-- ==== Sys2Proof/Machine/Resampler.lean ====
section
/-! DEFINITION. The ChromaResampler (43_resampler.md): the 2x2 box downsample, the upsample by the block decoder's
reconstruction, and the commands DOWNSAMPLE and UPSAMPLE. -/

namespace Sys2Proof.Machine

variable {ρ : Type}

/-- `down(S) = floor(S/4 + DBIAS)` (43_resampler.md R210). -/
def boxAverage (sum : Nat) : Nat := (dbiasDen * sum + 4 * dbiasNum) / (4 * dbiasDen)

/-- One half-resolution sample written from the four full-resolution samples it covers (43_resampler.md R211). -/
def downsampleAt (f h : Plane) (x2 y2 : Nat) : Eng ρ Unit := do
  let a ← px f (2 * x2) (2 * y2)
  let b ← px f (2 * x2 + 1) (2 * y2)
  let c ← px f (2 * x2) (2 * y2 + 1)
  let d ← px f (2 * x2 + 1) (2 * y2 + 1)
  pxW h x2 y2 (BitVec.ofNat 8 (boxAverage (a.toNat + b.toNat + c.toNat + d.toNat)))

/-- The double loop of 43_resampler.md R211. -/
def downsampleBody (f h : Plane) : Eng ρ Unit := do
  let s ← state
  forN (imageHeight s / 2) fun y2 => forN (imageWidth s / 2) fun x2 => downsampleAt f h x2 y2

/-- One full-resolution sample reconstructed from the half plane as a whole, which it reads as its case needs
(43_resampler.md R212, R213). -/
def upsampleAt (h f : Plane) (gw gh x y : Nat) : Eng ρ Unit := do
  let positions := reconPositions gw gh x y
  let vs ← listN positions.length fun k => px h (positions.getD k (0, 0)).2 (positions.getD k (0, 0)).1
  pxW f x y (average vs)

/-- The double loop of 43_resampler.md R213. -/
def upsampleBody (h f : Plane) : Eng ρ Unit := do
  let s ← state
  forN (imageHeight s) fun y => forN (imageWidth s) fun x => upsampleAt h f (imageWidth s / 2) (imageHeight s / 2) x y

/-- The checks of DOWNSAMPLE and UPSAMPLE after `PLANE` (60_exceptions.md R270). -/
def requireResample (f h : Plane) : Eng ρ Unit := do
  let s ← state
  require (validDims s.regs.width s.regs.height) .invalidDimensions .setup 0
  require (allInBounds s [planeRegion s f, planeRegion s h]) .ioFailure .setup 0

/-- The program of `DOWNSAMPLE` (43_resampler.md R211). -/
def downsampleProgram (plane : BitVec 2) : Eng ρ Unit := do
  let some (f, h) := chromaPlanes plane | raise .illegalCommand .setup 0
  requireResample f h
  downsampleBody f h
  done

/-- The program of `UPSAMPLE` (43_resampler.md R213). -/
def upsampleProgram (plane : BitVec 2) : Eng ρ Unit := do
  let some (f, h) := chromaPlanes plane | raise .illegalCommand .setup 0
  requireResample f h
  upsampleBody h f
  done

/-- `DOWNSAMPLE` (43_resampler.md R211). -/
def execDownsample (plane : BitVec 2) (s : State) : Host.Outcome State Fault Refusal := runToEnd (downsampleProgram plane) s

/-- `UPSAMPLE` (43_resampler.md R213). -/
def execUpsample (plane : BitVec 2) (s : State) : Host.Outcome State Fault Refusal := runToEnd (upsampleProgram plane) s

end Sys2Proof.Machine
end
━━━━━━
-- Goal of the exercise --
Every record is to be written out verbatim.

-- Response to the task --
-- ==== Sys2Proof/Machine/Resampler.lean ====
section
/-! DEFINITION. The ChromaResampler (43_resampler.md): the 2x2 box downsample, the upsample by the block decoder's
reconstruction, and the commands DOWNSAMPLE and UPSAMPLE. -/

namespace Sys2Proof.Machine

variable {ρ : Type}

/-- `down(S) = floor(S/4 + DBIAS)` (43_resampler.md R210). -/
def boxAverage (sum : Nat) : Nat := (dbiasDen * sum + 4 * dbiasNum) / (4 * dbiasDen)

/-- One half-resolution sample written from the four full-resolution samples it covers (43_resampler.md R211). -/
def downsampleAt (f h : Plane) (x2 y2 : Nat) : Eng ρ Unit := do
  let a ← px f (2 * x2) (2 * y2)
  let b ← px f (2 * x2 + 1) (2 * y2)
  let c ← px f (2 * x2) (2 * y2 + 1)
  let d ← px f (2 * x2 + 1) (2 * y2 + 1)
  pxW h x2 y2 (BitVec.ofNat 8 (boxAverage (a.toNat + b.toNat + c.toNat + d.toNat)))

/-- The double loop of 43_resampler.md R211. -/
def downsampleBody (f h : Plane) : Eng ρ Unit := do
  let s ← state
  forN (imageHeight s / 2) fun y2 => forN (imageWidth s / 2) fun x2 => downsampleAt f h x2 y2

/-- One full-resolution sample reconstructed from the half plane as a whole, which it reads as its case needs
(43_resampler.md R212, R213). -/
def upsampleAt (h f : Plane) (gw gh x y : Nat) : Eng ρ Unit := do
  let positions := reconPositions gw gh x y
  let vs ← listN positions.length fun k => px h (positions.getD k (0, 0)).2 (positions.getD k (0, 0)).1
  pxW f x y (average vs)

/-- The double loop of 43_resampler.md R213. -/
def upsampleBody (h f : Plane) : Eng ρ Unit := do
  let s ← state
  forN (imageHeight s) fun y => forN (imageWidth s) fun x => upsampleAt h f (imageWidth s / 2) (imageHeight s / 2) x y

/-- The checks of DOWNSAMPLE and UPSAMPLE after `PLANE` (60_exceptions.md R270). -/
def requireResample (f h : Plane) : Eng ρ Unit := do
  let s ← state
  require (validDims s.regs.width s.regs.height) .invalidDimensions .setup 0
  require (allInBounds s [planeRegion s f, planeRegion s h]) .ioFailure .setup 0

/-- The program of `DOWNSAMPLE` (43_resampler.md R211). -/
def downsampleProgram (plane : BitVec 2) : Eng ρ Unit := do
  let some (f, h) := chromaPlanes plane | raise .illegalCommand .setup 0
  requireResample f h
  downsampleBody f h
  done

/-- The program of `UPSAMPLE` (43_resampler.md R213). -/
def upsampleProgram (plane : BitVec 2) : Eng ρ Unit := do
  let some (f, h) := chromaPlanes plane | raise .illegalCommand .setup 0
  requireResample f h
  upsampleBody h f
  done

/-- `DOWNSAMPLE` (43_resampler.md R211). -/
def execDownsample (plane : BitVec 2) (s : State) : Host.Outcome State Fault Refusal := runToEnd (downsampleProgram plane) s

/-- `UPSAMPLE` (43_resampler.md R213). -/
def execUpsample (plane : BitVec 2) (s : State) : Host.Outcome State Fault Refusal := runToEnd (upsampleProgram plane) s

end Sys2Proof.Machine
end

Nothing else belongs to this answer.